1.7.4 Fold change distributions
As this is a spike-in study with known ground truth, we can also plot the log2 fold change distributions against its true values, in this case 0 for the human proteins and 0.585 for the E. coli proteins.
ggplot(inference) +
aes(y = logFC,
x = isEcoli,
colour = isEcoli) +
geom_boxplot() +
geom_hline(yintercept = c(0, log2(4.5) - log2(3)),
colour = c("grey20", "firebrick")) +
scale_color_manual(
values = c("grey20", "firebrick"), name = "",
labels = c("Human proteins", "E. coli proteins")
) +
ggtitle(paste0("Hypothesis test: ", colnames(L), " = 0"))
Estimated log2 fold change for human proteins are closely distributed around 0, as expected. log2 fold changes for E. coli proteins are distributed around the fold changes induced by the experimental design, indicating that msqrob2 is providing unbiased fold change estimates.
1.7.5 Detail plots
We can explore the data for a protein to validate the statistical inference results.
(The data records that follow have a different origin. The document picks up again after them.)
/-- Settles O29: PHA as in `registerPushes`, then PLA as in `registerPulls` on the bytes it stored. -/
theorem pushThenPull : Obligations.PushThenPull := by
  intro s hram
  obtain ⟨⟨t, hpush, hframe, hstores⟩, -⟩ := registerPushes s
  obtain ⟨⟨u, v, hpull, ⟨hacc, hb⟩, ⟨hn, hz, hkeeps⟩, hframe', -, hbyte, hword⟩, -⟩ := registerPulls t
  have hc : t.c = s.c := by rw [hframe]
  have he : t.e = s.e := by rw [hframe]
  have hp : t.p = s.p := by rw [hframe]
  have hsp : t.sp = s.spDown (widthBytes s.wA) := by rw [hframe]
  have hw : t.wA = s.wA := by simp only [State.wA, State.flag, hp]
  have hshows {k : Nat} (hk : k < widthBytes s.wA) :
      t.sys.peek (t.stackAbove (widthBytes s.wA - k)) = some (pushedByte s.wA s.c k) := by
    rw [State.stackAbove_of_spDown he hsp (by omega), Nat.sub_sub_self hk.le]
    exact State.peek_of_stores hstores (fun k hk => hram k (by cases hw' : s.wA <;> simp [hw', widthBytes] at hk <;> omega)) hk
  have hv : v = s.acc s.wA := by
    cases hw' : s.wA with
    | w8 =>
      rw [hw'] at hshows
      exact hbyte _ (hw.trans hw') (hshows (k := 0) (by decide))
    | w16 =>
      rw [hw'] at hshows
      exact hword _ (hw.trans hw') ⟨hshows (k := 1) (by decide), hshows (k := 0) (by decide)⟩
  rw [hw] at hacc hb hn hz
  refine ⟨t, u, hpush, hpull, ?c, ?sp, ?pc, ?n, ?z, ?keeps⟩
  case c => exact State.c_eq_of_acc (hacc.trans hv) fun h => (hb h).trans (by rw [hc])
  case sp => rw [hframe', hw]; exact State.spUp_of_spDown he hsp
  case pc => rw [hframe', hframe]; exact word_add_add s.pc 1 1
  case n => rw [hn, hv]; exact msb_trunc _ _
  case z => rw [hz, hv]; simp [State.acc]
  case keeps => intro f hf; rw [hkeeps f hf]; exact State.flag_eq_of_p hp f

end Sys2Proof.Machine
end

section
/-! Jumps, calls and returns (R300 to R305). -/

namespace Sys2Proof.Machine

variable {s t u : State}

/-! ### Jumps -/

/-- Settles O42. -/
theorem jumpTargets : Obligations.JumpTargets := by
  intro s
  refine ⟨fun a => rfl, fun a => rfl, fun a => ⟨_, rfl, ?frame, ?reads, ?pc⟩, fun a => ⟨_, rfl, ?frameX, ?readsX, ?pcX⟩,
    fun a => ⟨_, rfl, ?frameL, ?readsL, ?pcL⟩⟩
  case frame => apply State.ext_fields <;> simp [State.opJmpInd]
  case frameX => apply State.ext_fields <;> simp [State.opJmpIndX]
  case frameL => apply State.ext_fields <;> simp [State.opJmlInd]
  case reads => exact State.writesNothing_of (by simpa [State.opJmpInd] using s.read16_sys _)
  case readsX => exact State.writesNothing_of (by simpa [State.opJmpIndX] using s.read16_sys _)
  case readsL => exact State.writesNothing_of (by simpa [State.opJmlInd] using s.read24_sys _)
  case pc =>
    intro v h
    rw [State.opJmpInd, State.read16_of_peek (v := v) (by simpa [Loc.addr] using h)]; rfl
  case pcX =>
    intro v h
    rw [State.opJmpIndX, State.read16_of_peek (v := v) (by simpa [Loc.addr] using h)]; rfl
  case pcL =>
    intro v bank h hbank
    rw [State.opJmlInd, State.read24_of_peek (v := v) (b := bank) (by simpa [Loc.addr] using h) (by simpa [Loc.addr] using hbank)]
    simp

/-! ### Calls -/

theorem word_sub_sub (a : Word) (i j : Nat) : a - BitVec.ofNat 16 i - BitVec.ofNat 16 j = a - BitVec.ofNat 16 (i + j) := by
  apply BitVec.eq_of_toNat_eq
  simp only [BitVec.toNat_sub, BitVec.toNat_ofNat]
  omega

/-- What JSL pushes: the program bank, then the return address, high byte first (R303). -/
theorem State.jslPush_stores (s : State) (v : Word) : s.stores ((s.push8N s.pbr).push16N v) 3
    (fun k => addr24 0 (s.sp - BitVec.ofNat 16 k)) (fun k => if k = 0 then s.pbr else pushedByte .w16 v (k - 1)) := by
  have hbank : s.stores (s.push8N s.pbr) 1 (fun k => addr24 0 (s.sp - BitVec.ofNat 16 k))
      (fun k => if k = 0 then s.pbr else pushedByte .w16 v (k - 1)) :=
    State.push8N_stores (State.stores_zero (System.readOf.refl _)) (by omega) rfl (by simp) rfl
  have hhigh := State.push8N_stores hbank (by omega) (by simp) (by simp) (v := hi8 v) rfl
  exact State.push8N_stores (n := 2) hhigh (by omega) (by simp) (word_sub_sub s.sp 1 1) (v := lo8 v) rfl

/-- Settles O43. -/
theorem callsPushReturnAddress : Obligations.CallsPushReturnAddress := by
  intro s
  refine ⟨fun a => ⟨_, rfl, ?jsr, ?jsrStores⟩, fun a => ⟨_, rfl, ?jsrX, ?jsrXStores, ?jsrXPc⟩,
    fun a => ⟨_, rfl, ?jsl, ?jslStores⟩⟩
  case jsr => apply State.ext_fields <;> simp [State.opJsr, State.push16_sp]
  case jsrStores => exact State.stores_congr (s.pushW_stores .w16 (s.pc + 2)) (by simp [State.opJsr, State.pushW])
  case jsrX => apply State.ext_fields <;> simp [State.opJsrIndX, State.fixStackPage_sp, State.spFixed]
  case jsrXStores =>
    have hpush := State.push16N_stores (System.readOf.refl s.sys) (t := s) rfl (s.pc + 2)
    have hread := State.read16_sys ((s.push16N (s.pc + 2)).fixStackPage) (.prog s.pbr (a + s.x))
    exact State.stores_then_read hpush (by simpa [State.opJsrIndX] using hread)
  case jsrXPc =>
    intro v h
    have hread := State.read16_sys ((s.push16N (s.pc + 2)).fixStackPage) (.prog s.pbr (a + s.x))
    simp only [State.opJsrIndX, State.setPc_sys, System.showsWord, hread.peek] at h
    rw [State.opJsrIndX, State.read16_of_peek (v := v) (by simpa [Loc.addr, System.showsWord] using h)]; rfl
  case jsl =>
    have hsp : s.sp - 1#16 - 2#16 = s.sp - 3#16 := word_sub_sub s.sp 1 2
    apply State.ext_fields <;> simp [State.opJsl, State.fixStackPage_sp, State.spFixed, hsp]
  case jslStores => exact State.stores_congr (s.jslPush_stores (s.pc + 3)) (by simp [State.opJsl])
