/-- EveryCompletedStepTicksBothTimers: Fx15, Fx18 and another instruction, each completing. -/
theorem witness_tick :
    (∃ t, fetchInstr (loaded [0xF0, 0x15]) = .ok (.ldDtV 0) ∧ Completes (loaded [0xF0, 0x15]) t) ∧
    (∃ t, fetchInstr (loaded [0xF0, 0x18]) = .ok (.ldStV 0) ∧ Completes (loaded [0xF0, 0x18]) t) ∧
    (∃ t, fetchInstr (loaded [0x00, 0xE0]) = .ok .cls ∧ Completes (loaded [0x00, 0xE0]) t) :=
  ⟨⟨_, rfl, rfl, rfl⟩, ⟨_, rfl, rfl, rfl⟩, ⟨_, rfl, rfl, rfl⟩⟩

/-- DelayTimerReadsItsValueLessTheStepsSince: program P5's write and read with an instruction between them. -/
theorem witness_delay :
    SafeRun (.ldDtV 0 :: [.ldVk 2 1] ++ [.ldVDt 1])
      { loaded [0xF0, 0x15, 0x62, 0x01, 0xF1, 0x07] with V := regs [(0, 3)] }
      (steps 3 { loaded [0xF0, 0x15, 0x62, 0x01, 0xF1, 0x07] with V := regs [(0, 3)] }) ∧
    (∀ z, Instr.ldDtV z ∉ [Instr.ldVk 2 1]) ∧
    (steps 3 { loaded [0xF0, 0x15, 0x62, 0x01, 0xF1, 0x07] with V := regs [(0, 3)] }).V[1] = 1 :=
  ⟨safeRun_of_runs _ _ (by decide), by simp, by decide⟩

/-- OnlyRndReadsTheRandomByte, StateArraysAreReachedOnlyByTheirInstructions, IndexIsReachedOnlyByItsInstructions,
MemoryIsReachedOnlyByItsAccesses: an instruction none of their exceptions names, with a next state. -/
theorem witness_plain_instruction :
    (∀ x kk, Instr.ldVv 1 2 ≠ .rnd x kk) ∧ Instr.ldVv 1 2 ≠ .ret ∧ (∀ nnn, Instr.ldVv 1 2 ≠ .call nnn) ∧
    Instr.ldVv 1 2 ≠ .cls ∧ (∀ x y n, Instr.ldVv 1 2 ≠ .drw x y n) ∧ (∀ x, Instr.ldVv 1 2 ≠ .skp x) ∧
    (∀ x, Instr.ldVv 1 2 ≠ .sknp x) ∧ (∀ x, Instr.ldVv 1 2 ≠ .ldVKey x) ∧ (∀ x, Instr.ldVv 1 2 ≠ .ldVDt x) ∧
    (∀ x, Instr.ldVv 1 2 ≠ .ldDtV x) ∧ (∀ nnn, Instr.ldVv 1 2 ≠ .ldI nnn) ∧ (∀ x, Instr.ldVv 1 2 ≠ .addIV x) ∧
    (∀ x, Instr.ldVv 1 2 ≠ .ldFV x) ∧ (∀ x, Instr.ldVv 1 2 ≠ .ldBV x) ∧ (∀ x, Instr.ldVv 1 2 ≠ .ldMemV x) ∧
    (∀ x, Instr.ldVv 1 2 ≠ .ldVMem x) ∧ ∃ t, exec (.ldVv 1 2) State.reset = .next t := by
  simp only [ne_eq, reduceCtorEq, not_false_eq_true, implies_true, true_and]
  exact ⟨_, rfl⟩

/-- The last clause of IndexIsReachedOnlyByItsInstructions: the lowest I above 4096. -/
theorem witness_index_above : 4096 < ({ State.reset with I := 0x1001 } : State).I.toNat := by decide

/-- VfIsWrittenOnlyAsFlagOrDestination: an instruction that changes VF, and names another destination. -/
theorem witness_vf_changes :
    let s := { State.reset with V := regs [(0, 0xFF), (1, 1)] }
    ∃ t, exec (.addVv 0 1) s = .next t ∧ t.V[VF] ≠ s.V[VF] := ⟨_, rfl, by decide⟩

/-- DrwTogglesTheSpriteAndReportsCollision: the highest I in range and the lowest out of range, for one row, for
two and for none. -/
theorem witness_drw :
    ({ State.reset with I := 0xFFF } : State).I.toNat + (1 : Rows).val ≤ 4096 ∧
    4096 < ({ State.reset with I := 0xFFF } : State).I.toNat + (2 : Rows).val ∧
    ({ State.reset with I := 0x1000 } : State).I.toNat + (0 : Rows).val ≤ 4096 ∧
    4096 < ({ State.reset with I := 0x1001 } : State).I.toNat + (0 : Rows).val := by decide

/-- DrawingTwiceRestoresTheFramebuffer: the first draw of vector S7, and the state it leaves as the second's. -/
theorem witness_draw_twice :
    let s := { State.reset with I := 0x300, mem := [(0x300, 0x80)], FB := pixels [(0, 0)] }
    s.I.toNat + (1 : Rows).val ≤ 4096 ∧ ∃ t s' : State, exec (.drw 0 1 1) s = .next t ∧ s'.FB = t.FB ∧ s'.I = s.I ∧
      (∀ j, j < (1 : Rows).val → s'.mem.read (s.I.toNat + j) = s.mem.read (s.I.toNat + j)) ∧
      s'.V[(0 : Reg)] = s.V[(0 : Reg)] ∧ s'.V[(1 : Reg)] = s.V[(1 : Reg)] := by
  refine ⟨by decide, _, _, rfl, rfl, rfl, fun _ _ => rfl, by decide, by decide⟩

/-- RetPopsThePcOrUnderflows, InstructionsChangeOnlyTheirResults: a full stack, one slot, one slot that holds 0x1000 in a running state, none; and
the state a call leaves. -/
theorem witness_ret :
    ({ State.reset with SP := 16 } : State).SP.val = (15 : Fin 16).val + 1 ∧
    ({ State.reset with SP := 1, S := State.reset.S.set 0 0x1000 } : State).SP.val = (0 : Fin 16).val + 1 ∧
    ({ State.reset with SP := 1, S := State.reset.S.set 0 0x1000 } : State).S[(0 : Fin 16)] = 0x1000 ∧
    State.reset.STATUS = .run ∧ State.reset.SP.val = 0 ∧ ({ State.reset with SP := 15 } : State).SP.val < 16 ∧
    ∃ t, exec (.call 0x300) { State.reset with SP := 15 } = .next t ∧ t.S = t.S ∧ t.SP = t.SP :=
  ⟨by decide, by decide, by decide, by decide, by decide, by decide, _, rfl, rfl, rfl⟩

/-- JpSetsPc: a jump to itself, fetched (C3). -/
theorem witness_jp :
    (loaded [0x12, 0x00]).STATUS = .run ∧ fetchInstr (loaded [0x12, 0x00]) = .ok (.jp 0x200) ∧
    (loaded [0x12, 0x00]).pc.toNat = (0x200 : Imm12).toNat := ⟨rfl, rfl, by decide⟩

/-- CallPushesTheReturnAddressOrOverflows, InstructionsChangeOnlyTheirResults: an empty stack, room for one more, a full one. -/
theorem witness_call :
    State.reset.SP.val = (0 : Fin 16).val ∧ ({ State.reset with SP := 15 } : State).SP.val = (15 : Fin 16).val ∧
    ({ State.reset with SP := 16 } : State).SP.val = 16 := by decide

/-- The last clause of CallPushesTheReturnAddressOrOverflows: program P7. -/
theorem witness_sixteen_calls :
    (loaded [0x22, 0x00]).SP.val = 0 ∧
    SafeRun (List.replicate 16 (.call 0x200)) (loaded [0x22, 0x00]) (steps 16 (loaded [0x22, 0x00])) ∧
    fetchInstr (steps 16 (loaded [0x22, 0x00])) = .ok (.call 0x200) :=
  ⟨by decide, safeRun_of_runs _ _ (by decide), rfl⟩

/-- RegisterSkipsCompareTwoRegisters: words of both families with another low nibble. -/
theorem witness_register_skip_words :
    nBits 0x5121 ≠ 0 ∧ opField 0x5121 = 0x5 ∧ nBits 0x912F ≠ 0 ∧ opField 0x912F = 0x9 := by decide

/-- AddVvAddsWithCarryIntoVf, SubtractionsWriteStrictNotBorrow, ShiftsDropOneBitIntoVf: a destination that is not
VF, next to the one that is. -/
theorem witness_not_vf : (14 : Reg) ≠ VF ∧ (0 : Reg) ≠ VF := by decide

/-- IndexLoadsTakeNnnAndTheGlyphAddress: the I of its last clause, with the least extents. -/
theorem witness_index_top :
    ({ State.reset with I := 0xFFF } : State).I = 0xFFF ∧ 2 ≤ (2 : Rows).val ∧ (1 : Reg) ≠ 0 := by decide

/-- LdBVStoresThreeDigitsOrFaults: the highest I in range, the lowest out of range. -/
theorem witness_ld_b_v :
    ({ State.reset with I := 0xFFD } : State).I.toNat + 3 ≤ 4096 ∧
    4096 < ({ State.reset with I := 0xFFE } : State).I.toNat + 3 := by decide

/-- LdMemVStoresTheBlockOrFaults, LdVMemLoadsTheBlockOrFaults, LoadAfterStoreRestoresTheBlock: the bounds for the
shortest and the longest block. -/
theorem witness_block :
    ({ State.reset with I := 0xFFF } : State).I.toNat + ((0 : Reg).val + 1) ≤ 4096 ∧
    4096 < ({ State.reset with I := 0xFFF } : State).I.toNat + ((1 : Reg).val + 1) ∧
    ({ State.reset with I := 0xFF0 } : State).I.toNat + ((15 : Reg).val + 1) ≤ 4096 ∧
    4096 < ({ State.reset with I := 0xFF1 } : State).I.toNat + ((15 : Reg).val + 1) := by decide

/-- LdVKeyTakesTheLowestPressedKeyOrWaits: the highest key alone, two keys, none. -/
theorem witness_ld_v_k :
    ((keys [15])[(15 : Key)] = true ∧ ∀ j : Key, j < 15 → (keys [15])[j] = false) ∧
    ((keys [9, 3])[(3 : Key)] = true ∧ ∀ j : Key, j < 3 → (keys [9, 3])[j] = false) ∧
    (∀ k : Key, State.reset.KEY[k] = false) := by decide

/-- KeySkipsTestTheKeyInVxOrFault: the highest key index and the lowest value that is none. -/
theorem witness_key_skip :
    ({ State.reset with V := regs [(1, 15)] } : State).V[(1 : Reg)].toNat = (15 : Key).val ∧
    15 < ({ State.reset with V := regs [(1, 16)] } : State).V[(1 : Reg)].toNat := by decide

/-- LoadCopiesTheImageOnceOrFaults: a session that admits a load, one that does not, images at the limit and
above it, and a step with a next session. -/
theorem witness_load :
    Session.start.core.STATUS = .run ∧ Session.start.loadOpen = true ∧
    (⟨loaded [0x60, 0x05], false⟩ : Session).core.STATUS = .run ∧
    (⟨loaded [0x60, 0x05], false⟩ : Session).loadOpen = false ∧
    (image 3584).length ≤ 3584 ∧ 3584 < (image 3585).length ∧
    ∃ h', Session.start.act .step = .next h' :=
  ⟨rfl, rfl, rfl, rfl, (image_length 3584).le, (image_length 3585).symm ▸ by decide, _, rfl⟩

/-- S9: a rejected load records its fault, and the step after it answers that fault. -/
theorem test_load_too_large (img : List Byte) (h : imageFits img = false) :
    Session.start.act (.load img) = .next ⟨{ State.reset with STATUS := .fault .programTooLarge }, false⟩ ∧
    (⟨{ State.reset with STATUS := .fault .programTooLarge }, false⟩ : Session).act .step =
      .fault .programTooLarge := by
  refine ⟨?_, rfl⟩
  show closeLoad (State.loadImage img State.reset) = _
  rw [State.loadImage, h]; rfl

/-- A second load and a load after the first step are refused (70_reset_and_hazards.md R253). -/
theorem test_load_refused :
    (⟨loaded [0x60, 0x05], false⟩ : Session).act (.load [0x60]) = .refused .loadNotAdmitted := rfl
For example, let’s explore the peptide and the summarised protein intensities for the protein with the most significant difference.
(targetProtein <- rownames(inference)[which.min(inference$adjPval)])[1] "P0A799"
To obtain the required data, we perform a little data manipulation pipeline:
We use the QFeatures subsetting functionality to retrieve all data related to and focusing on the peptides_log and proteins sets that contains the peptide ion data used for model fitting. We then convert the data with longForm() for plotting. Finally, we plot the log2 normalised intensities for each sample at the protein and at the peptide level. Since multiple peptides are recorded for the protein, we link peptides across samples using a grey line. Samples are colored according to E. coli spike-in condition.
spikein[targetProtein, , c("peptides_log", "proteins")] |> #1
longForm(colvars = colnames(colData(spikein)), #2
rowvars = "Proteins") |>
data.frame() |>
ggplot() +
aes(x = colname,
y = value) +
geom_line(aes(group = rowname), linewidth = 0.1) +
geom_point(aes(colour = condition)) +
facet_wrap(~ assay, scales = "free") +
ggtitle(targetProtein) +
theme_minimal() +
theme(axis.text.x = element_blank())
1.8 Going further
1.8.1 Testing muliple contrasts at once
We showed how to perform a hypothesis test to answer the question “which proteins change in abundance between condition b and condition a?”. However, since we have 5 conditions, we can do further comparisons. msqrob2 can assess multiple hypothesis at once. Like above we must provide which hypotheses we want to compare. createPairwiseContrasts() will generate all possible comparisons between condition level. The function requires the model specification that has been estimated and the sample annotation from the data. We also specify that we estimated the model using ridge regression, which influences parameter names.
TODO: add automatic pairwise comparisons function to msqrob2
(allHypotheses <- createPairwiseContrasts(
model, colData(spikein), "condition", ridge = TRUE
)) [1] "ridgeconditionc - ridgeconditionb = 0"
[2] "ridgeconditiond - ridgeconditionb = 0"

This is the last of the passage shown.